Sql Server and SSPI handshake failed error hell
The infamous SSPI Failed error strikes again!
One of our SQL servers was generating these errors for “some” Windows logins but not all.
Error: 17806, Severity: 20, State: 2.
SSPI handshake failed with error code 0x8009030c while establishing a connection with integrated security; the connection has been closed. [CLIENT: 192.168.1.1]
Error: 18452, Severity: 14, State: 1.
Login failed for user ”. The user is not associated with a trusted SQL Server connection. [CLIENT: 192.168.1.1]

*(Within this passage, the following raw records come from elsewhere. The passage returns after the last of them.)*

/-! ### State.record -/

@[simp] theorem State.record_mode (s : State) (e : BusEvent) : (s.record e).mode = s.mode := rfl
@[simp] theorem State.record_flags (s : State) (e : BusEvent) : (s.record e).flags = s.flags := rfl
@[simp] theorem State.record_curH (s : State) (e : BusEvent) : (s.record e).curH = s.curH := rfl
@[simp] theorem State.record_curL (s : State) (e : BusEvent) : (s.record e).curL = s.curL := rfl
@[simp] theorem State.record_remain (s : State) (e : BusEvent) : (s.record e).remain = s.remain := rfl
@[simp] theorem State.record_stall (s : State) (e : BusEvent) : (s.record e).stall = s.stall := rfl
@[simp] theorem State.record_lines (s : State) (e : BusEvent) : (s.record e).lines = s.lines := rfl
@[simp] theorem State.record_busCfg (s : State) (e : BusEvent) : (s.record e).busCfg = s.busCfg := rfl
@[simp] theorem State.record_rstLatch (s : State) (e : BusEvent) : (s.record e).rstLatch = s.rstLatch := rfl
@[simp] theorem State.record_tickLatch (s : State) (e : BusEvent) : (s.record e).tickLatch = s.tickLatch := rfl
@[simp] theorem State.record_inWin (s : State) (e : BusEvent) : (s.record e).inWin = s.inWin := rfl
@[simp] theorem State.record_outWin (s : State) (e : BusEvent) : (s.record e).outWin = s.outWin := rfl
@[simp] theorem State.record_dec (s : State) (e : BusEvent) : (s.record e).dec = s.dec := rfl
@[simp] theorem State.record_mem (s : State) (e : BusEvent) : (s.record e).mem = s.mem := rfl
@[simp] theorem State.record_hist (s : State) (e : BusEvent) : (s.record e).hist = e :: s.hist := rfl
@[simp] theorem State.record_cfg (s : State) (e : BusEvent) : (s.record e).cfg = s.cfg := rfl
@[simp] theorem State.record_draws (s : State) (e : BusEvent) : (s.record e).draws = s.draws := rfl
@[simp] theorem State.record_hostIn (s : State) (e : BusEvent) : (s.record e).hostIn = s.hostIn := rfl
@[simp] theorem State.record_hostOut (s : State) (e : BusEvent) : (s.record e).hostOut = s.hostOut := rfl
@[simp] theorem State.record_drawn (s : State) (e : BusEvent) : (s.record e).drawn = s.drawn := rfl

/-! ### State.setBusCfg -/

@[simp] theorem State.setBusCfg_mode (s : State) (c : BusCfg) : (s.setBusCfg c).mode = s.mode := rfl
@[simp] theorem State.setBusCfg_flags (s : State) (c : BusCfg) : (s.setBusCfg c).flags = s.flags := rfl
@[simp] theorem State.setBusCfg_curH (s : State) (c : BusCfg) : (s.setBusCfg c).curH = s.curH := rfl
@[simp] theorem State.setBusCfg_curL (s : State) (c : BusCfg) : (s.setBusCfg c).curL = s.curL := rfl
@[simp] theorem State.setBusCfg_remain (s : State) (c : BusCfg) : (s.setBusCfg c).remain = s.remain := rfl
@[simp] theorem State.setBusCfg_stall (s : State) (c : BusCfg) : (s.setBusCfg c).stall = s.stall := rfl
@[simp] theorem State.setBusCfg_lines (s : State) (c : BusCfg) : (s.setBusCfg c).lines = s.lines := rfl
@[simp] theorem State.setBusCfg_busCfg (s : State) (c : BusCfg) : (s.setBusCfg c).busCfg = c := rfl
@[simp] theorem State.setBusCfg_rstLatch (s : State) (c : BusCfg) : (s.setBusCfg c).rstLatch = s.rstLatch := rfl
@[simp] theorem State.setBusCfg_tickLatch (s : State) (c : BusCfg) : (s.setBusCfg c).tickLatch = s.tickLatch := rfl
@[simp] theorem State.setBusCfg_inWin (s : State) (c : BusCfg) : (s.setBusCfg c).inWin = s.inWin := rfl
@[simp] theorem State.setBusCfg_outWin (s : State) (c : BusCfg) : (s.setBusCfg c).outWin = s.outWin := rfl
@[simp] theorem State.setBusCfg_dec (s : State) (c : BusCfg) : (s.setBusCfg c).dec = s.dec := rfl
@[simp] theorem State.setBusCfg_mem (s : State) (c : BusCfg) : (s.setBusCfg c).mem = s.mem := rfl
@[simp] theorem State.setBusCfg_hist (s : State) (c : BusCfg) : (s.setBusCfg c).hist = .cfg c :: s.hist := rfl
@[simp] theorem State.setBusCfg_cfg (s : State) (c : BusCfg) : (s.setBusCfg c).cfg = s.cfg := rfl
@[simp] theorem State.setBusCfg_draws (s : State) (c : BusCfg) : (s.setBusCfg c).draws = s.draws := rfl
@[simp] theorem State.setBusCfg_hostIn (s : State) (c : BusCfg) : (s.setBusCfg c).hostIn = s.hostIn := rfl
@[simp] theorem State.setBusCfg_hostOut (s : State) (c : BusCfg) : (s.setBusCfg c).hostOut = s.hostOut := rfl
@[simp] theorem State.setBusCfg_drawn (s : State) (c : BusCfg) : (s.setBusCfg c).drawn = s.drawn := rfl

/-! ### State.setLines -/

@[simp] theorem State.setLines_mode (s : State) (l : Lines) : (s.setLines l).mode = s.mode := rfl
@[simp] theorem State.setLines_flags (s : State) (l : Lines) : (s.setLines l).flags = s.flags := rfl
@[simp] theorem State.setLines_curH (s : State) (l : Lines) : (s.setLines l).curH = s.curH := rfl
@[simp] theorem State.setLines_curL (s : State) (l : Lines) : (s.setLines l).curL = s.curL := rfl
@[simp] theorem State.setLines_remain (s : State) (l : Lines) : (s.setLines l).remain = s.remain := rfl
@[simp] theorem State.setLines_stall (s : State) (l : Lines) : (s.setLines l).stall = s.stall := rfl
@[simp] theorem State.setLines_lines (s : State) (l : Lines) : (s.setLines l).lines = l := rfl
@[simp] theorem State.setLines_busCfg (s : State) (l : Lines) : (s.setLines l).busCfg = s.busCfg := rfl
@[simp] theorem State.setLines_rstLatch (s : State) (l : Lines) : (s.setLines l).rstLatch = s.rstLatch := rfl
@[simp] theorem State.setLines_tickLatch (s : State) (l : Lines) : (s.setLines l).tickLatch = s.tickLatch := rfl
@[simp] theorem State.setLines_inWin (s : State) (l : Lines) : (s.setLines l).inWin = s.inWin := rfl
@[simp] theorem State.setLines_outWin (s : State) (l : Lines) : (s.setLines l).outWin = s.outWin := rfl
@[simp] theorem State.setLines_dec (s : State) (l : Lines) : (s.setLines l).dec = s.dec := rfl
@[simp] theorem State.setLines_mem (s : State) (l : Lines) : (s.setLines l).mem = s.mem := rfl
@[simp] theorem State.setLines_hist (s : State) (l : Lines) : (s.setLines l).hist = .lines l :: s.hist := rfl
@[simp] theorem State.setLines_cfg (s : State) (l : Lines) : (s.setLines l).cfg = s.cfg := rfl
@[simp] theorem State.setLines_draws (s : State) (l : Lines) : (s.setLines l).draws = s.draws := rfl
@[simp] theorem State.setLines_hostIn (s : State) (l : Lines) : (s.setLines l).hostIn = s.hostIn := rfl
@[simp] theorem State.setLines_hostOut (s : State) (l : Lines) : (s.setLines l).hostOut = s.hostOut := rfl
@[simp] theorem State.setLines_drawn (s : State) (l : Lines) : (s.setLines l).drawn = s.drawn := rfl

/-! ### State.drawByte -/

@[simp] theorem State.drawByte_mode (s : State) : (s.drawByte).mode = s.mode := rfl
@[simp] theorem State.drawByte_flags (s : State) : (s.drawByte).flags = s.flags := rfl
@[simp] theorem State.drawByte_curH (s : State) : (s.drawByte).curH = s.curH := rfl
@[simp] theorem State.drawByte_curL (s : State) : (s.drawByte).curL = s.curL := rfl
@[simp] theorem State.drawByte_remain (s : State) : (s.drawByte).remain = s.remain := rfl
@[simp] theorem State.drawByte_stall (s : State) : (s.drawByte).stall = s.stall := rfl
@[simp] theorem State.drawByte_lines (s : State) : (s.drawByte).lines = s.lines := rfl
@[simp] theorem State.drawByte_busCfg (s : State) : (s.drawByte).busCfg = s.busCfg := rfl
@[simp] theorem State.drawByte_rstLatch (s : State) : (s.drawByte).rstLatch = s.rstLatch := rfl
@[simp] theorem State.drawByte_tickLatch (s : State) : (s.drawByte).tickLatch = s.tickLatch := rfl
@[simp] theorem State.drawByte_inWin (s : State) : (s.drawByte).inWin = s.inWin := rfl
@[simp] theorem State.drawByte_outWin (s : State) : (s.drawByte).outWin = s.outWin := rfl
@[simp] theorem State.drawByte_dec (s : State) : (s.drawByte).dec = s.dec := rfl
@[simp] theorem State.drawByte_mem (s : State) : (s.drawByte).mem = s.mem := rfl
@[simp] theorem State.drawByte_hist (s : State) : (s.drawByte).hist = s.hist := rfl
@[simp] theorem State.drawByte_cfg (s : State) : (s.drawByte).cfg = s.cfg := rfl
@[simp] theorem State.drawByte_draws (s : State) : (s.drawByte).draws = s.draws := rfl
@[simp] theorem State.drawByte_hostIn (s : State) : (s.drawByte).hostIn = s.hostIn := rfl
@[simp] theorem State.drawByte_hostOut (s : State) : (s.drawByte).hostOut = s.hostOut := rfl
@[simp] theorem State.drawByte_drawn (s : State) : (s.drawByte).drawn = s.drawn + 1 := rfl

/-! ### State.setU -/

@[simp] theorem State.setU_mode (s : State) (v : Bool) : (s.setU v).mode = s.mode := rfl
@[simp] theorem State.setU_flags (s : State) (v : Bool) : (s.setU v).flags = ⟨v, s.flags.p, s.flags.r⟩ := rfl
@[simp] theorem State.setU_curH (s : State) (v : Bool) : (s.setU v).curH = s.curH := rfl
@[simp] theorem State.setU_curL (s : State) (v : Bool) : (s.setU v).curL = s.curL := rfl
@[simp] theorem State.setU_remain (s : State) (v : Bool) : (s.setU v).remain = s.remain := rfl
@[simp] theorem State.setU_stall (s : State) (v : Bool) : (s.setU v).stall = s.stall := rfl
@[simp] theorem State.setU_lines (s : State) (v : Bool) : (s.setU v).lines = s.lines := rfl
@[simp] theorem State.setU_busCfg (s : State) (v : Bool) : (s.setU v).busCfg = s.busCfg := rfl
@[simp] theorem State.setU_rstLatch (s : State) (v : Bool) : (s.setU v).rstLatch = s.rstLatch := rfl
@[simp] theorem State.setU_tickLatch (s : State) (v : Bool) : (s.setU v).tickLatch = s.tickLatch := rfl
@[simp] theorem State.setU_inWin (s : State) (v : Bool) : (s.setU v).inWin = s.inWin := rfl
@[simp] theorem State.setU_outWin (s : State) (v : Bool) : (s.setU v).outWin = s.outWin := rfl
@[simp] theorem State.setU_dec (s : State) (v : Bool) : (s.setU v).dec = s.dec := rfl
@[simp] theorem State.setU_mem (s : State) (v : Bool) : (s.setU v).mem = s.mem := rfl
@[simp] theorem State.setU_hist (s : State) (v : Bool) : (s.setU v).hist = s.hist := rfl
@[simp] theorem State.setU_cfg (s : State) (v : Bool) : (s.setU v).cfg = s.cfg := rfl
@[simp] theorem State.setU_draws (s : State) (v : Bool) : (s.setU v).draws = s.draws := rfl
@[simp] theorem State.setU_hostIn (s : State) (v : Bool) : (s.setU v).hostIn = s.hostIn := rfl
@[simp] theorem State.setU_hostOut (s : State) (v : Bool) : (s.setU v).hostOut = s.hostOut := rfl
@[simp] theorem State.setU_drawn (s : State) (v : Bool) : (s.setU v).drawn = s.drawn := rfl

/-! ### State.setP -/

@[simp] theorem State.setP_mode (s : State) (v : Bool) : (s.setP v).mode = s.mode := rfl
@[simp] theorem State.setP_flags (s : State) (v : Bool) : (s.setP v).flags = ⟨s.flags.u, v, s.flags.r⟩ := rfl
@[simp] theorem State.setP_curH (s : State) (v : Bool) : (s.setP v).curH = s.curH := rfl
@[simp] theorem State.setP_curL (s : State) (v : Bool) : (s.setP v).curL = s.curL := rfl
@[simp] theorem State.setP_remain (s : State) (v : Bool) : (s.setP v).remain = s.remain := rfl
@[simp] theorem State.setP_stall (s : State) (v : Bool) : (s.setP v).stall = s.stall := rfl
@[simp] theorem State.setP_lines (s : State) (v : Bool) : (s.setP v).lines =
    ⟨(ptLevels s.cfg.ptLines v).oe, (ptLevels s.cfg.ptLines v).gb, s.lines.rst⟩ := rfl
@[simp] theorem State.setP_busCfg (s : State) (v : Bool) : (s.setP v).busCfg = s.busCfg := rfl
@[simp] theorem State.setP_rstLatch (s : State) (v : Bool) : (s.setP v).rstLatch = s.rstLatch := rfl
@[simp] theorem State.setP_tickLatch (s : State) (v : Bool) : (s.setP v).tickLatch = s.tickLatch := rfl
@[simp] theorem State.setP_inWin (s : State) (v : Bool) : (s.setP v).inWin = s.inWin := rfl
@[simp] theorem State.setP_outWin (s : State) (v : Bool) : (s.setP v).outWin = s.outWin := rfl
@[simp] theorem State.setP_dec (s : State) (v : Bool) : (s.setP v).dec = s.dec := rfl
@[simp] theorem State.setP_mem (s : State) (v : Bool) : (s.setP v).mem = s.mem := rfl
@[simp] theorem State.setP_hist (s : State) (v : Bool) : (s.setP v).hist =
    .lines ⟨(ptLevels s.cfg.ptLines v).oe, (ptLevels s.cfg.ptLines v).gb, s.lines.rst⟩ :: s.hist := rfl
@[simp] theorem State.setP_cfg (s : State) (v : Bool) : (s.setP v).cfg = s.cfg := rfl
@[simp] theorem State.setP_draws (s : State) (v : Bool) : (s.setP v).draws = s.draws := rfl
@[simp] theorem State.setP_hostIn (s : State) (v : Bool) : (s.setP v).hostIn = s.hostIn := rfl
@[simp] theorem State.setP_hostOut (s : State) (v : Bool) : (s.setP v).hostOut = s.hostOut := rfl
@[simp] theorem State.setP_drawn (s : State) (v : Bool) : (s.setP v).drawn = s.drawn := rfl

After exhausting all of the normal troubleshooting for this error (accounts locked, disabled, Sql Service accts, bad connection strings, SPN’s, etc.) I spent the next few hours learning more about the way SQL handles authentication requests than I had ever wanted to know.
The Scenario –
A couple of separate individual Windows ID’s started generating these errors while attempting connections, all other windows logins were working properly. The connections were initially happening through applications, but also occurred through sqlcmd. When logged in to the server locally with the offending ID’s the connections to SQL would succeed.
The Troubleshooting process –
Check all the regular SSPI issues, I wont bore you with the details as they are easily searchable
- A relatively easy way of checking the “easy” authentication issues If possible/appropriate is to log into the SQL Server locally with the offending ID and fire up sqlcmd and connect to the server via sqlcmd –Sservername,port –E (by specifying the port you force TCP/IP instead of LPC, thereby forcing the network into the equation)

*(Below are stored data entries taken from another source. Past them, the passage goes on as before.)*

-- ==== Sys2Proof/Laws/Step.lean ====
section
/-! SUPPORT. What each part of an iteration can do: the events before it, the checks, the command step, the
environment; and the step put together. -/

namespace Sys2Proof.Machine

/-! ### Events -/

/-- Events write the latches and MEM only. -/
theorem applyEvent_state (e : EnvEvent) (s : State) :
    applyEvent e s = { s with rstLatch := (applyEvent e s).rstLatch, tickLatch := (applyEvent e s).tickLatch,
                              mem := (applyEvent e s).mem } := by
  cases e with
  | gbWrite a v => simp only [applyEvent]; split <;> rfl
  | _ => rfl

theorem applyEvents_state (es : List EnvEvent) (s : State) :
    applyEvents es s = { s with rstLatch := (applyEvents es s).rstLatch, tickLatch := (applyEvents es s).tickLatch,
                                mem := (applyEvents es s).mem } := by
  induction es generalizing s with
  | nil => rfl
  | cons e es ih =>
    simp only [applyEvents]
    rw [ih, applyEvent_state]

theorem applyEvents_append (es fs : List EnvEvent) (s : State) :
    applyEvents (es ++ fs) s = applyEvents fs (applyEvents es s) := by
  induction es generalizing s with
  | nil => rfl
  | cons e es ih => exact ih _

theorem applyEvents_wf (es : List EnvEvent) {s : State} (h : s.mem.wf = true) : (applyEvents es s).mem.wf = true := by
  induction es generalizing s with
  | nil => exact h
  | cons e es ih =>
    apply ih
    cases e with
    | gbWrite a v =>
      simp only [applyEvent]
      split
      · exact Memory.wf_write _ (by have := a.isLt; simp only [spaceSize]; omega) h
      · exact h
    | _ => exact h

/-- Before an iteration only the latches, MEM and the script change. -/
theorem startIteration_state (s : State) :
    startIteration s = { s with rstLatch := (startIteration s).rstLatch, tickLatch := (startIteration s).tickLatch,
                                mem := (startIteration s).mem, draws := s.draws.tail } := by
  rw [startIteration, applyEvents_state]

/-! ### The environment's part -/

/-- Refill leaves everything, or takes the host's next chunk into an empty IN. -/
theorem refillInbound_cases (b : Bool) (s : State) :
    refillInbound b s = s ∨ ∃ c cs, s.inWin = [] ∧ s.hostIn = c :: cs ∧ b = true ∧ chunkFits s c = true ∧
      refillInbound b s = { s with inWin := c, hostIn := cs } := by
  unfold refillInbound
  split
  · split
    · rename_i c cs h1 h2 h
      rw [Bool.and_eq_true] at h
      exact .inr ⟨c, cs, h1, h2, h.1, h.2, rfl⟩
    · exact .inl rfl
  · exact .inl rfl

theorem drainOutbound_cases (b : Bool) (s : State) :
    drainOutbound b s = s ∨ (b = true ∧ s.outWin ≠ [] ∧ drainOutbound b s =
      { s with hostOut := s.outWin.take s.cfg.chunkMax :: s.hostOut, outWin := s.outWin.drop s.cfg.chunkMax }) := by
  unfold drainOutbound
  split
  · rename_i h
    rw [Bool.and_eq_true, decide_eq_true_eq] at h
    exact .inr ⟨h.1, h.2, rfl⟩
  · exact .inl rfl

/-- The environment's part writes the windows and the host's fields only. -/
theorem environment_state (d : Draw) (s : State) :
    environment d s = { s with inWin := (environment d s).inWin, outWin := (environment d s).outWin,
                               hostIn := (environment d s).hostIn, hostOut := (environment d s).hostOut } := by
  unfold environment
  rcases refillInbound_cases d.chunkAvail s with e | ⟨c, cs, -, -, -, -, e⟩ <;>
    rcases drainOutbound_cases d.ready (refillInbound d.chunkAvail s) with f | ⟨-, -, f⟩ <;> rw [f, e]

/-- The environment's part leaves the windows within their sizes. -/
theorem environment_windows {d : Draw} {s : State} (h : WindowInv s) : WindowInv (environment d s) := by
  have hr : WindowInv (refillInbound d.chunkAvail s) := by
    rcases refillInbound_cases d.chunkAvail s with e | ⟨c, cs, -, -, -, hf, e⟩
    · rw [e]; exact h
    · rw [e]
      simp only [chunkFits, decide_eq_true_eq] at hf
      exact ⟨hf.2, h.2⟩
  unfold environment
  rcases drainOutbound_cases d.ready (refillInbound d.chunkAvail s) with f | ⟨-, -, f⟩
  · rw [f]; exact hr
  · rw [f]
    refine ⟨hr.1, ?_⟩
    simp only [List.length_drop]
    exact Nat.le_trans (Nat.sub_le _ _) hr.2

/-! ### The checks -/

/-- The watchdog check, once the tick has been cleared (R206). -/
theorem watchdogCheck_cleared (s : State) : watchdogCheck { s with tickLatch := false } =
    if (nextStall s).toNat > stallLimit then
      .resetTaken (takeCause .stall { s with tickLatch := false, stall := nextStall s })
    else .goOn { s with tickLatch := false, stall := nextStall s } := rfl

/-- Where no Reset is taken, a pending tick is counted and the mode step follows. -/
theorem seqPart_noReset {s : State} (h : NoReset s) : seqPart s = modeStep (ticked s) := by
  obtain ⟨hr, ht⟩ := h
  unfold seqPart checks ticked
  rw [if_neg (by simp [hr])]
  by_cases hk : s.tickLatch = true
  · rw [if_pos hk, if_pos hk, watchdogCheck_cleared, if_neg (Nat.not_lt.2 (ht hk))]
  · rw [if_neg hk, if_neg hk]

/-- A pending bus reset is taken, whatever else is pending. -/
theorem seqPart_busReset {s : State} (h : s.rstLatch = true) :
    seqPart s = .next (resetState { s with rstLatch := false }) := by
  unfold seqPart checks
  rw [if_pos h]; rfl

/-- A tick that brings STALL past the limit takes Reset. -/
theorem seqPart_stall {s : State} (hr : s.rstLatch = false) (ht : s.tickLatch = true)
    (h : stallLimit < (nextStall s).toNat) : seqPart s = .next (resetState { s with tickLatch := false }) := by
  unfold seqPart checks
  rw [if_neg (by simp [hr]), if_pos ht, watchdogCheck_cleared, if_pos h]
  rfl

/-- The sequencer's part is a Reset or a mode step. -/
theorem seqPart_cases (s : State) :
    (NoReset s ∧ seqPart s = modeStep (ticked s)) ∨
      (∃ r k, seqPart s = .next (resetState { s with rstLatch := r, tickLatch := k })) := by
  by_cases h : NoReset s
  · exact .inl ⟨h, seqPart_noReset h⟩
  · cases hr : s.rstLatch
    · have : s.tickLatch = true ∧ stallLimit < (nextStall s).toNat := by
        simp only [NoReset, hr, true_and] at h
        push Not at h
        exact h
      refine .inr ⟨false, false, ?_⟩
      rw [seqPart_stall hr this.1 this.2]
      simp [hr]
    · refine .inr ⟨false, s.tickLatch, seqPart_busReset hr⟩

/-- Counting a tick changes STALL and TICK_LATCH only. -/
theorem ticked_state (s : State) :
    ticked s = { s with tickLatch := (ticked s).tickLatch, stall := (ticked s).stall } := by
  unfold ticked; split <;> rfl

/-! ### The command step -/

/-- Feeding never gives back more bytes than it got. -/
theorem feed_rest_length (c : Codec) (d : DecState) (bs : List Byte) : (feed c d bs).rest.length ≤ bs.length := by
  induction bs generalizing d with
  | nil => simp [feed]
  | cons b bs ih =>
    rw [feed]
    split
    · simp
    · exact Nat.le_succ_of_le (ih _)

/-- A request is dispatched to a command or to the protocol error. -/
theorem dispatch_cases (r : Request) (s : State) :
    (∃ i, decodeRequest r = .ok i ∧ dispatch r s = exec i s) ∨
      (∃ e, decodeRequest r = .error e ∧ dispatch r s = takeCause (.protocol r.op) s) := by
  unfold dispatch
  cases h : decodeRequest r with
  | ok i => exact .inl ⟨i, rfl, rfl⟩
  | error e => exact .inr ⟨e, rfl, rfl⟩

/-- What a dispatched request that answers a next state has done. -/
theorem dispatch_next {r : Request} {s t : State} (h : dispatch r s = .next t) :
    s.outWin = [] ∧ t.outWin.length ≤ s.cfg.outCap ∧
      (t = { s with outWin := t.outWin } ∨
        ∃ i, decodeRequest r = .ok i ∧ (guardOf i ≠ none → s.flags.u = true ∧ s.flags.p = false) ∧
          t = answered (commandEffect i s) 0xFF (okPayload i s)) := by
  rcases dispatch_cases r s with ⟨i, hd, e⟩ | ⟨x, -, e⟩
  · rw [e] at h
    obtain ⟨ho, hl, h⟩ := exec_next h
    exact ⟨ho, hl, h.imp id (fun ⟨hg, _, _, ht⟩ => ⟨i, hd, hg, ht⟩)⟩
  · rw [e, takeCause_error rfl] at h
    obtain ⟨hcan, rfl⟩ := h
    exact ⟨hcan.1, hcan.2, .inl rfl⟩

/-- The command step waits, or only feeds, or feeds and dispatches. -/
theorem commandStep_cases (s : State) :
    (s.outWin ≠ [] ∧ commandStep s = .next s) ∨
      (s.outWin = [] ∧ (fedFrom s).req = none ∧ commandStep s = .next (afterFeed s)) ∨
      (s.outWin = [] ∧ ∃ r, (fedFrom s).req = some r ∧ commandStep s = dispatch r (afterFeed s)) := by
  unfold commandStep
  by_cases h : s.outWin = []
  · cases hr : (fedFrom s).req with
    | none => exact .inr (.inl ⟨h, rfl, by simp [h]⟩)
    | some r => exact .inr (.inr ⟨h, r, rfl, by simp [h]⟩)
  · exact .inl ⟨h, by simp [h]⟩

/-- The transmit step completes, waits, or installs one chunk. -/
theorem transmitStep_cases (s : State) :
    (s.remain = 0 ∧ transmitStep s = .next (completeStream s)) ∨
      (s.remain ≠ 0 ∧ s.outWin ≠ [] ∧ transmitStep s = .next s) ∨
      (s.remain ≠ 0 ∧ s.outWin = [] ∧
        transmitStep s = outInstall .chunkTooLong (transmitBytes (chunkLength s) s).1 (afterChunk s)) := by
  unfold transmitStep
  by_cases h : s.remain = 0
  · exact .inl ⟨h, if_pos h⟩
  · rw [if_neg h]
    by_cases ho : s.outWin = []
    · exact .inr (.inr ⟨h, ho, if_neg (fun e => e ho)⟩)
    · exact .inr (.inl ⟨h, ho, if_pos ho⟩)

/-! ### The step -/

theorem onNext_next {r : Result} {f : State → State} {t : State} :
    onNext r f = .next t ↔ ∃ s, r = .next s ∧ t = f s := by
  cases r <;> simp [onNext, eq_comm]

/-- A step that answers: the sequencer's part answers, and the environment's part follows. -/
theorem step_next {s t : State} :
    step s = .next t ↔ ∃ x, seqPart (startIteration s) = .next x ∧ t = environment (nextDraw s) x := onNext_next

end Sys2Proof.Machine
end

Verify whether the login is trying to use NTLM or Kerberos (many ways to do this but simplest is to see if there are any other KERBEROS connections on the machine)
- SELECT DISTINCT auth_scheme FROM sys.dm_exec_connections
- If Kerberos is in use, there are a few additional things to verify related to SPN’s, since only NTLM was in use on this server I skipped that
Determine if the accounts were excluded from connecting to the machine through the network through a group policy or some other AD setting
After all of these checked out OK, I began to try and figure out what the error code 0x8009030c meant, turns out, its fairly obvious what the description is : sec_e_logon_denied. This description was so helpful I thought about making this server into a boat anchor but, luckily for my employer the server room is located many miles away and has armed guards.
Since I knew we could logon locally to the SQL Server with the ID that SQL was rejecting with logon denied something else was trying to make my life miserable.
We didn’t have logon failure security auditing turned on so, I had no way of getting a better error description, As luck would have it though this would prove instrumental in finding the root cause. To get a better error message, I found this handy KB article detailing steps needed to put net logon into debug mode.
Say hello to my new best friend! — nltest.exe
After downloading nltest & using it to enable netlogon debugging on the SQL Server, I got this slightly better message in the netlogon.log file
06/15 14:15:39 [LOGON] SamLogon: Network logon of DOMAIN\USER from Laptop Entered
06/15 14:15:39 [CRITICAL] NlPrintRpcDebug: Couldn’t get EEInfo for I_NetLogonSamLogonEx: 1761 (may be legitimate for 0xc0000064)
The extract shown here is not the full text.